▶ [THE PROBLEM] Your task is to copy the lines of the data below from the line holding "obtain ⟨hp, hv⟩ := ih hm'" through the line holding "v ih => exact", inclusive, exactly and with nothing added.

▶ [Stored items]
-- ==== Sys2Proof/Laws/Memory.lean ====
section
/-! SUPPORT. Data memory: a read after a write to the same place gives what was written, a write leaves every other place
alone, and every operation keeps the canonical form. -/

namespace Sys2Proof.Machine

theorem readByte_writeByte_of_ne {m : Memory} {a a' : Nat} {b : Byte} (h : a' ≠ a) :
    readByte (writeByte m a b) a' = readByte m a' := by
  induction m with
  | nil => unfold writeByte; split <;> simp [readByte, Ne.symm h]
  | cons x m ih =>
    obtain ⟨k, c⟩ := x
    unfold writeByte
    split
    · split <;> simp [readByte, Ne.symm h]
    · split
      · rename_i hk; subst hk; split <;> simp [readByte, Ne.symm h]
      · simp [readByte, ih]

/-- Every entry of a written memory is an old entry or the written one. -/
theorem mem_of_mem_writeByte {m : Memory} {a : Nat} {b : Byte} {x : Host.Cell} (h : x ∈ writeByte m a b) :
    x ∈ m ∨ (x = (a, b) ∧ b ≠ unlistedByte a) := by
  induction m with
  | nil => unfold writeByte at h; split at h <;> simp_all
  | cons y m ih =>
    obtain ⟨k, c⟩ := y
    unfold writeByte at h
    split at h
    · split at h <;> simp_all; tauto
    · split at h
      · split at h <;> simp_all; tauto
      · rcases List.mem_cons.1 h with h | h
        · exact .inl (h ▸ List.mem_cons_self)
        · exact (ih h).imp (List.mem_cons_of_mem _) id

theorem readByte_of_all_gt {m : Memory} {a : Nat} (h : ∀ x ∈ m, a < x.1) : readByte m a = unlistedByte a := by
  induction m with
  | nil => rfl
  | cons y m ih =>
    obtain ⟨k, c⟩ := y
    have hk : a < k := h (k, c) List.mem_cons_self
    rw [readByte, if_neg (by omega), ih (fun x hx => h x (List.mem_cons_of_mem _ hx))]

theorem Memory.wf_cons {x : Host.Cell} {m : Memory} (h : Memory.wf (x :: m)) :
    (∀ y ∈ m, x.1 < y.1) ∧ x.2 ≠ unlistedByte x.1 ∧ Memory.wf m :=
  ⟨(List.pairwise_cons.1 h.1).1, h.2 x List.mem_cons_self,
    (List.pairwise_cons.1 h.1).2, fun y hy => h.2 y (List.mem_cons_of_mem _ hy)⟩

theorem readByte_writeByte_same {m : Memory} (hm : Memory.wf m) (a : Nat) (b : Byte) :
    readByte (writeByte m a b) a = b := by
  induction m with
  | nil => unfold writeByte; split <;> simp_all [readByte]
  | cons x m ih =>
    obtain ⟨k, c⟩ := x
    obtain ⟨hlt, -, hm'⟩ := Memory.wf_cons hm
    unfold writeByte
    split
    · rename_i hak
      split
      · rename_i hb
        rw [readByte, if_neg (by omega), readByte_of_all_gt (fun x hx => Nat.lt_trans hak (hlt x hx)), hb]
      · simp [readByte]
    · split
      · rename_i hk
        subst hk
        split
        · rename_i hb; rw [readByte_of_all_gt hlt, hb]
        · simp [readByte]
      · rename_i hk
        rw [readByte, if_neg (Ne.symm hk), ih hm']

theorem writeByte_wf {m : Memory} (hm : Memory.wf m) (a : Nat) (b : Byte) : Memory.wf (writeByte m a b) := by
  induction m with
  | nil => unfold writeByte; split <;> simp_all [Memory.wf]
  | cons x m ih =>
    obtain ⟨k, c⟩ := x
    obtain ⟨hlt, hc, hm'⟩ := Memory.wf_cons hm
    unfold writeByte
    split
    · rename_i hak
      split
      · exact hm
      · rename_i hb
        refine ⟨List.pairwise_cons.2 ⟨fun y hy => ?_, hm.1⟩, fun y hy => ?_⟩
        · rcases List.mem_cons.1 hy with rfl | hy
          · exact hak
          · exact Nat.lt_trans hak (hlt y hy)
        · rcases List.mem_cons.1 hy with rfl | hy
          · exact hb
          · exact hm.2 y hy
    · split
      · rename_i hk
        subst hk
        split
        · exact hm'
        · rename_i hb
          refine ⟨List.pairwise_cons.2 ⟨hlt, hm'.1⟩, fun y hy => ?_⟩
          rcases List.mem_cons.1 hy with rfl | hy
          · exact hb
          · exact hm'.2 y hy
      · rename_i h1 h2
        obtain ⟨hp, hv⟩ := ih hm'
        refine ⟨List.pairwise_cons.2 ⟨fun y hy => ?_, hp⟩, fun y hy => ?_⟩
        · rcases mem_of_mem_writeByte hy with hy | ⟨rfl, -⟩
          · exact hlt y hy
          · show k < a
            omega
        · rcases List.mem_cons.1 hy with rfl | hy
          · exact hc
          · exact hv y hy

theorem readByte_writeBytes_outside {m : Memory} {a a' : Nat} {v : List Byte} (h : a' < a ∨ a + v.length ≤ a') :
    readByte (writeBytes m a v) a' = readByte m a' := by
  induction v generalizing m a with
  | nil => rfl
  | cons b v ih =>
    rw [List.length_cons] at h
    rw [writeBytes, ih (by omega), readByte_writeByte_of_ne (by omega)]

theorem writeBytes_wf {m : Memory} (hm : Memory.wf m) (a : Nat) (v : List Byte) : Memory.wf (writeBytes m a v) := by
  induction v generalizing m a with
  | nil => exact hm
  | cons b v ih => exact ih (writeByte_wf hm a b) (a + 1)

theorem mem_of_mem_writeBytes {m : Memory} {a : Nat} {v : List Byte} {x : Host.Cell} (h : x ∈ writeBytes m a v) :
    x ∈ m ∨ (a ≤ x.1 ∧ x.1 < a + v.length) := by
  induction v generalizing m a with
  | nil => exact .inl h
  | cons b v ih =>
    rw [List.length_cons]
    rcases ih h with h | h
    · rcases mem_of_mem_writeByte h with h | ⟨rfl, -⟩
      · exact .inl h
      · exact .inr ⟨Nat.le_refl _, by show a < _; omega⟩
    · exact .inr (by omega)

/-- Byte `k` of what was written is read back. -/
theorem readByte_writeBytes_inside {m : Memory} (hm : Memory.wf m) (a : Nat) (v : List Byte) (k : Nat)
    (hk : k < v.length) : readByte (writeBytes m a v) (a + k) = v[k] := by
  induction v generalizing m a k with
  | nil => simp at hk
  | cons b v ih =>
    cases k with
    | zero =>
      rw [writeBytes, readByte_writeBytes_outside (by omega)]
      exact readByte_writeByte_same hm a b
    | succ k =>
      have := ih (writeByte_wf hm a b) (a + 1) k (by simpa using hk)
      rw [writeBytes, show a + (k + 1) = a + 1 + k by omega, this]
      rfl

@[simp] theorem readBytes_length (m : Memory) (a n : Nat) : (readBytes m a n).length = n := by simp [readBytes]

theorem readBytes_writeBytes {m : Memory} (hm : Memory.wf m) (a : Nat) (v : List Byte) :
    readBytes (writeBytes m a v) a v.length = v := by
  apply List.ext_getElem (by simp)
  intro k h1 h2
  simp [readBytes, readByte_writeBytes_inside hm a v k h2]

/-- Reading bytes that agree one by one gives the same string. -/
theorem readBytes_congr {m m' : Memory} {a n : Nat} (h : ∀ k, k < n → readByte m' (a + k) = readByte m (a + k)) :
    readBytes m' a n = readBytes m a n := by
  unfold readBytes
  exact List.map_congr_left (fun k hk => h k (List.mem_range.1 hk))

theorem readByte_fillFree_outside {m : Memory} {a a' n d : Nat} (h : a' < a ∨ a + n ≤ a') :
    readByte (fillFree m a n d) a' = readByte m a' := by
  induction n generalizing m a d with
  | zero => rfl
  | succ n ih => rw [fillFree, ih (by omega), readByte_writeByte_of_ne (by omega)]

theorem fillFree_wf {m : Memory} (hm : Memory.wf m) (a n d : Nat) : Memory.wf (fillFree m a n d) := by
  induction n generalizing m a d with
  | zero => exact hm
  | succ n ih => exact ih (writeByte_wf hm a _) (a + 1) (d + 1)

theorem mem_of_mem_fillFree {m : Memory} {a n d : Nat} {x : Host.Cell} (h : x ∈ fillFree m a n d) :
    x ∈ m ∨ (a ≤ x.1 ∧ x.1 < a + n) := by
  induction n generalizing m a d with
  | zero => exact .inl h
  | succ n ih =>
    rcases ih h with h | h
    · rcases mem_of_mem_writeByte h with h | ⟨rfl, -⟩
      · exact .inl h
      · exact .inr ⟨Nat.le_refl _, by show a < _; omega⟩
    · exact .inr (by omega)

/-- Byte `k` of an unspecified range is the draw of its own. -/
theorem readByte_fillFree_inside {m : Memory} (hm : Memory.wf m) (a n d k : Nat) (hk : k < n) :
    readByte (fillFree m a n d) (a + k) = Config.freeByte (d + k) := by
  induction n generalizing m a d k with
  | zero => omega
  | succ n ih =>
    cases k with
    | zero => rw [fillFree, readByte_fillFree_outside (by omega)]; exact readByte_writeByte_same hm a _
    | succ k =>
      have := ih (writeByte_wf hm a (Config.freeByte d)) (a + 1) (d + 1) k (by omega)
      rw [fillFree, show a + (k + 1) = a + 1 + k by omega, this, show d + 1 + k = d + (k + 1) by omega]

theorem reset_mem_wf : Memory.wf State.reset.mem := by decide

end Sys2Proof.Machine
end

▶ [REPLY]
        obtain ⟨hp, hv⟩ := ih hm'
        refine ⟨List.pairwise_cons.2 ⟨fun y hy => ?_, hp⟩, fun y hy => ?_⟩
        · rcases mem_of_mem_writeByte hy with hy | ⟨rfl, -⟩
          · exact hlt y hy
          · show k < a
            omega
        · rcases List.mem_cons.1 hy with rfl | hy
          · exact hc
          · exact hv y hy

theorem readByte_writeBytes_outside {m : Memory} {a a' : Nat} {v : List Byte} (h : a' < a ∨ a + v.length ≤ a') :
    readByte (writeBytes m a v) a' = readByte m a' := by
  induction v generalizing m a with
  | nil => rfl
  | cons b v ih =>
    rw [List.length_cons] at h
    rw [writeBytes, ih (by omega), readByte_writeByte_of_ne (by omega)]

theorem writeBytes_wf {m : Memory} (hm : Memory.wf m) (a : Nat) (v : List Byte) : Memory.wf (writeBytes m a v) := by
  induction v generalizing m a with
  | nil => exact hm
  | cons b v ih => exact ih (writeByte_wf hm a b) (a + 1)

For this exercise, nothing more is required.